/-- The bytes of a packet as one number, MARK and CHECK zero (R371, R373). -/
def encodePacket : Packet → Option Nat
  | .nop h => some (packetHead 0 h)
  | .launch h desc sigaddr sigval => some (packetHead 1 h + put desc 128 + put sigaddr 192 + put sigval 256)
  | .waits h addr value cond timeout => some (packetHead 2 h + put addr 128 + put value 192 + put cond 256 + put timeout 320)
  | .signal h addr value op => some (packetHead 3 h + put addr 128 + put value 192 + put op 256)
  | .cond h addr value cond target => some (packetHead 4 h + put addr 128 + put value 192 + put cond 256 + put target 320)
  | .rearm h base size target => some (packetHead 5 h + put base 128 + put size 192 + put target 256)
  | .copyh h src dst bytes sigaddr => some (packetHead 6 h + put src 128 + put dst 192 + put bytes 256 + put sigaddr 320)
  | .ring h ringid vector entries base headaddr thresh timeout => some (packetHead 7 h + put ringid 128 + put vector 144 + put entries 160 + put base 192 + put headaddr 256 + put thresh 320 + put timeout 384)
  | .tstamp h addr => some (packetHead 8 h + put addr 128)
  | .fencePacket h => some (packetHead 9 h)
  | .agentCreate h ceil record entry image => some (packetHead 10 h + 0 * 2 ^ 128 + put ceil 136 + put record 192 + put entry 256 + put image 320)
  | .agentSuspend h ceil record entry image => some (packetHead 10 h + 1 * 2 ^ 128 + put ceil 136 + put record 192 + put entry 256 + put image 320)
  | .agentResume h ceil record entry image => some (packetHead 10 h + 2 * 2 ^ 128 + put ceil 136 + put record 192 + put entry 256 + put image 320)
  | .agentRemove h ceil record entry image => some (packetHead 10 h + 3 * 2 ^ 128 + put ceil 136 + put record 192 + put entry 256 + put image 320)
  | .agentExport h ceil record entry image => some (packetHead 10 h + 4 * 2 ^ 128 + put ceil 136 + put record 192 + put entry 256 + put image 320)
  | .agentImport h ceil record entry image => some (packetHead 10 h + 5 * 2 ^ 128 + put ceil 136 + put record 192 + put entry 256 + put image 320)
  | .ctxnew h arg0 arg1 arg2 => some (packetHead 11 h + 0 * 2 ^ 128 + put arg0 192 + put arg1 256 + put arg2 320)
  | .ctxfree h arg0 arg1 arg2 => some (packetHead 11 h + 1 * 2 ^ 128 + put arg0 192 + put arg1 256 + put arg2 320)
  | .inval h arg0 arg1 arg2 => some (packetHead 11 h + 2 * 2 ^ 128 + put arg0 192 + put arg1 256 + put arg2 320)
  | .qctlModel h arg0 arg1 arg2 => some (packetHead 11 h + 3 * 2 ^ 128 + put arg0 192 + put arg1 256 + put arg2 320)
  | .qctlMask h arg0 arg1 arg2 => some (packetHead 11 h + 4 * 2 ^ 128 + put arg0 192 + put arg1 256 + put arg2 320)
  | .qctlFreq h arg0 arg1 arg2 => some (packetHead 11 h + 5 * 2 ^ 128 + put arg0 192 + put arg1 256 + put arg2 320)
  | .partition h arg0 arg1 arg2 => some (packetHead 11 h + 6 * 2 ^ 128 + put arg0 192 + put arg1 256 + put arg2 320)
  | .roleset h towers mode maps deadline evac => some (packetHead 12 h + put towers 128 + put mode 136 + put maps 160 + put deadline 192 + put evac 256)
  | _ => none

end Sys2Proof
end

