/-- The empty strand of a slot that no launch has used. -/
def Strand.empty : Strand :=
  { pc := 0, x := Vector.replicate 16 0, l0 := 0, l1 := 0, q := Vector.replicate 8 0, m := Vector.replicate 8 0
    vx := 0, vxw := 0, fpc := 0, taskid := 0, rgn := 0, tActive := false, tCode := 0, tpc := 0, tval := 0, tvec := 0
    active := false, idle := true, wait := .none, staged := [], seq := 0, call := none
    epochs := Vector.replicate 4 (0, 0), batch := none, closed := [], exempt := false, taskE := 0, taskD := 0, idleAt := 0
    stopAt := 0 }

/-- A suspended engine access (R393): cause, virtual address, REFT of the record. -/
structure Susp where
  cause : Byte
  va : Word
  since : Nat
  lastTry : Nat
  /-- Delivery offset of the access (R278). -/
  off : Nat
  /-- An INVAL for the context has completed since the last try. -/
  due : Bool
  deriving DecidableEq, Repr

/-- A committed copy job (R274, R278). -/
structure Job where
  launch : Nat
  stage : Nat
  slot : Nat
  w0 : Word
  w1 : Word
  w2 : Word
  w3 : Word
  started : Bool
  /-- The parameter block, once read (R276), and the index list, once read. -/
  block : Option V512
  idx : List Nat
  /-- Bytes delivered in delivery order (R278), and rows of a gather delivered out of order. -/
  done : Nat
  rows : List Nat
  flags : Byte
  susp : Option Susp
  deriving DecidableEq, Repr

/-- A matrix operation, pending or running, with what it captured at issue (R237). -/
structure MxOp where
  slot : Nat
  array : Bool
  instr : Instr
  tcfg : Vector Word 8
  fmts : Vector Word 8
  mcfg : Word
  key : Word
  pos : Word
  temp : Word
  fpc : Word
  xa : Word
  /-- Locations of the 32-byte sectors of each row of a transfer. -/
  rows : List (List Nat)
  /-- Ranges that a transfer touches, and the decks whose boundary it crosses (R275, R415). -/
  span : List (Nat × Nat)
  decks : List Nat
  shape : Option Shape
  running : Bool
  /-- A transfer that runs with a row held at a boundary, its effect still to come (R239). -/
  crossing : Bool
  /-- An MMA that runs on after it has freed the array (R239). -/
  freed : Bool
  flags : Byte
  deriving DecidableEq, Repr

/-- A rectangle of bits of a tile: 32 rows of 128 bytes (R234). -/
abbrev Tile := Vector (BitVec 1024) 32

/-- An accumulator: 32 rows of 32 words, and its tag: float or int with a semiring, or unset (R234). -/
structure Acc where
  rows : Vector (BitVec 1024) 32
  tag : Option (Bool × Nat)
  deriving DecidableEq, Repr

/-- An endpoint as the launch bound it (R75, R77). -/
structure Endpoint where
  send : Bool
  deriving DecidableEq, Repr

/-- A message at its receiver, or the end marker behind it (R76, R212). -/
structure Msg where
  sender : Nat
  ks : Nat
  msg : V512
  /-- The slot whose uncommitted region has taken it. -/
  taken : Option Nat
  deriving DecidableEq, Repr
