-- ==== Sys2Proof/Machine/Agents.lean ====
section
/-!
DEFINITION. Agents (R312 to R329): their records, memory accesses, faults and reports, KV blocks and the pantry, token
contexts, and the meanings of the short agent instructions.
-/

namespace Sys2Proof.Machine

/-! ## Agents and their records (R312 to R314) -/

def State.agent (s : State) (id : Nat) : Option Agent := Tbl.look s.agents id
def State.setAgent (s : State) (id : Nat) (a : Agent) : State := { s with agents := Tbl.put s.agents id a }
def State.tok (s : State) (h : Nat) : Option TokCtx := Tbl.look s.toks h
def State.setTok (s : State) (h : Nat) (t : TokCtx) : State := { s with toks := Tbl.put s.toks h t }
def State.planner (s : State) (part : Nat) : Planner := Tbl.get s.planners part Planner.empty
def State.setPlanner (s : State) (part : Nat) (p : Planner) : State := { s with planners := Tbl.put s.planners part p }

/-- The partition of an agent: that of its home context. -/
def partOf (s : State) (a : Agent) : Nat := match s.ctx a.home with | some c => c.part | none => 0
def modelOf (s : State) (part id : Nat) : Option Model := Tbl.look s.models (part * 4096 + id)

/-- Agent states (R314). -/
def stReady : BitVec 3 := 0
def stLong : BitVec 3 := 1
def stWait : BitVec 3 := 2
def stSuspended : BitVec 3 := 3
def stHalted : BitVec 3 := 4
def stFaulted : BitVec 3 := 5

def Agent.reg (a : Agent) (r : BitVec 3) : Word := Vector.nth (n := 7) a.g r.toNat
def Agent.setReg (a : Agent) (r : BitVec 3) (v : Word) : Agent := { a with g := Vector.upd a.g r.toNat v }
def Agent.handle (a : Agent) (c : BitVec 4) : Nat := Vector.nth (n := 15) a.ctxs c.toNat
def Agent.setHandle (a : Agent) (c : BitVec 4) (h : Nat) : Agent := { a with ctxs := Vector.upd a.ctxs c.toNat h }
def Agent.advance (a : Agent) : Agent := { a with pc := a.pc + 8 }

/-- STATUS (R314). -/
def agentStatus (a : Agent) : Nat :=
  a.st.toNat + (if a.flag then 2 ^ 8 else 0) + a.prio * 2 ^ 16 + a.ceil * 2 ^ 20 + a.weight * 2 ^ 24 + a.stack.length * 2 ^ 32
    + a.cause.toNat * 2 ^ 48

/-- PROGRESS (R332). -/
def progressBytes (p : Progress) : Nat :=
  p.done + p.total * 2 ^ 32 + p.cand * 2 ^ 64 + p.psum.toNat * 2 ^ 96 + p.best * 2 ^ 128 + p.bscore.toNat * 2 ^ 160
    + p.addr.toNat * 2 ^ 192

/-- The 256 bytes of an agent record (R313). -/
def agentRecord (a : Agent) : Nat :=
  bytesAt ([(0, a.pc.toNat), (8, agentStatus a), (208, progressBytes a.prog), (240, a.deficit), (248, a.tval.toNat)]
    ++ (List.range 8).map (fun (i : Nat) => (16 + 8 * i, (Vector.nth (n := 7) a.g i).toNat))
    ++ (List.range 16).map (fun (i : Nat) => (80 + 4 * i, Vector.nth (n := 15) a.ctxs i))
    ++ (List.range 8).map (fun (i : Nat) => (144 + 8 * i, (a.stack.getD i 0).toNat)))

/-- The record is written to the home context; a fault of this write is reported nowhere. -/
def writeRecord (s : State) (id : Nat) : State :=
  match s.agent id with
  | some a => (match feWrite s (.ctx a.home) a.record.toNat 256 (agentRecord a) with | .ok s1 => s1 | .error _ => s)
  | none => s

/-- The agent report record, kind 5 (R381), on the REPRING of the agent's queue. -/
def agentReport (s : State) (a : Agent) (value : Word) (under : Nat) : State :=
  ringPost s (ringKey a.home (qRepring s a.qsb))
    (.ofNat 256 (5 + recAt 2 a.st.toNat + recAt 4 a.cause.toNat + recAt 8 a.record.toNat + recAt 16 value.toNat + recAt 24 under))

/-- An agent without a slot that may issue or be planned joins those that wait for one, in the order in which they became so
(R344). -/
def awaitSlot (s : State) (id : Nat) : State :=
  match s.agent id with
  | some a =>
    if !a.resident && (a.st = stReady || a.st = stLong) && !(s.slotQueue.contains id) then { s with slotQueue := s.slotQueue ++ [id] } else s
  | none => s
def leaveSlotQueue (s : State) (id : Nat) : State := { s with slotQueue := s.slotQueue.filter (fun x => x ≠ id) }

/-- The destination, or for CSCORE the source, ctx register of a long instruction. -/
def longReg : Instr → Option (BitVec 4)
  | .cappend cd _ _ => some cd
  | .cgen cd _ _ => some cd
  | .cscore _ cs _ _ => some cs
  | .cchoose cd _ _ _ => some cd
  | _ => none

/-- The context of an agent's instruction in progress. -/
def longCtx (s : State) (a : Agent) : Option (Nat × TokCtx) :=
  match a.cur.bind longReg with
  | some c => (s.tok (a.handle c)).map (fun t => (a.handle c, t))
  | none => none

/-- The agent leaves the planner ring with DEFICIT 0 (R343), and a step that is to be planned again. -/
def leaveRing (s : State) (part id : Nat) : State :=
  let p := s.planner part
  let s1 := s.setPlanner part
    { p with ring := p.ring.filter (fun x => x ≠ id), visiting := p.visiting && p.ring.head? ≠ some id
             replan := p.replan.map (fun st => { st with plans := st.plans.filter (fun (x : Plan) => x.agent ≠ id) }) }
  match s1.agent id with
  | some a => s1.setAgent id { a with deficit := 0 }
  | none => s1

/-- Whether a step in flight has positions of an agent. -/
def inFlight (s : State) (part id : Nat) : Bool :=
  match (s.planner part).flight with
  | some f => f.plans.any (fun p => p.agent = id)
  | none => false

/-! ## KV blocks (R315 to R317) -/

/-- Blocks that cannot be evicted: those that a context includes, and those of a list, which steps read (R316, R342). -/
def blocksKept (s : State) (keep : List Nat) : Nat := (s.pantry.filter (fun e => 0 < e.2.refs || keep.contains e.1)).length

*-*-*

The problem:
All that is wanted is a faithful reproduction of the line above with "cs _ _ => some cs", the line with "match s1.agent id with", and every line in between.

Result:
  | .cscore _ cs _ _ => some cs
  | .cchoose cd _ _ _ => some cd
  | _ => none

/-- The context of an agent's instruction in progress. -/
def longCtx (s : State) (a : Agent) : Option (Nat × TokCtx) :=
  match a.cur.bind longReg with
  | some c => (s.tok (a.handle c)).map (fun t => (a.handle c, t))
  | none => none

/-- The agent leaves the planner ring with DEFICIT 0 (R343), and a step that is to be planned again. -/
def leaveRing (s : State) (part id : Nat) : State :=
  let p := s.planner part
  let s1 := s.setPlanner part
    { p with ring := p.ring.filter (fun x => x ≠ id), visiting := p.visiting && p.ring.head? ≠ some id
             replan := p.replan.map (fun st => { st with plans := st.plans.filter (fun (x : Plan) => x.agent ≠ id) }) }
  match s1.agent id with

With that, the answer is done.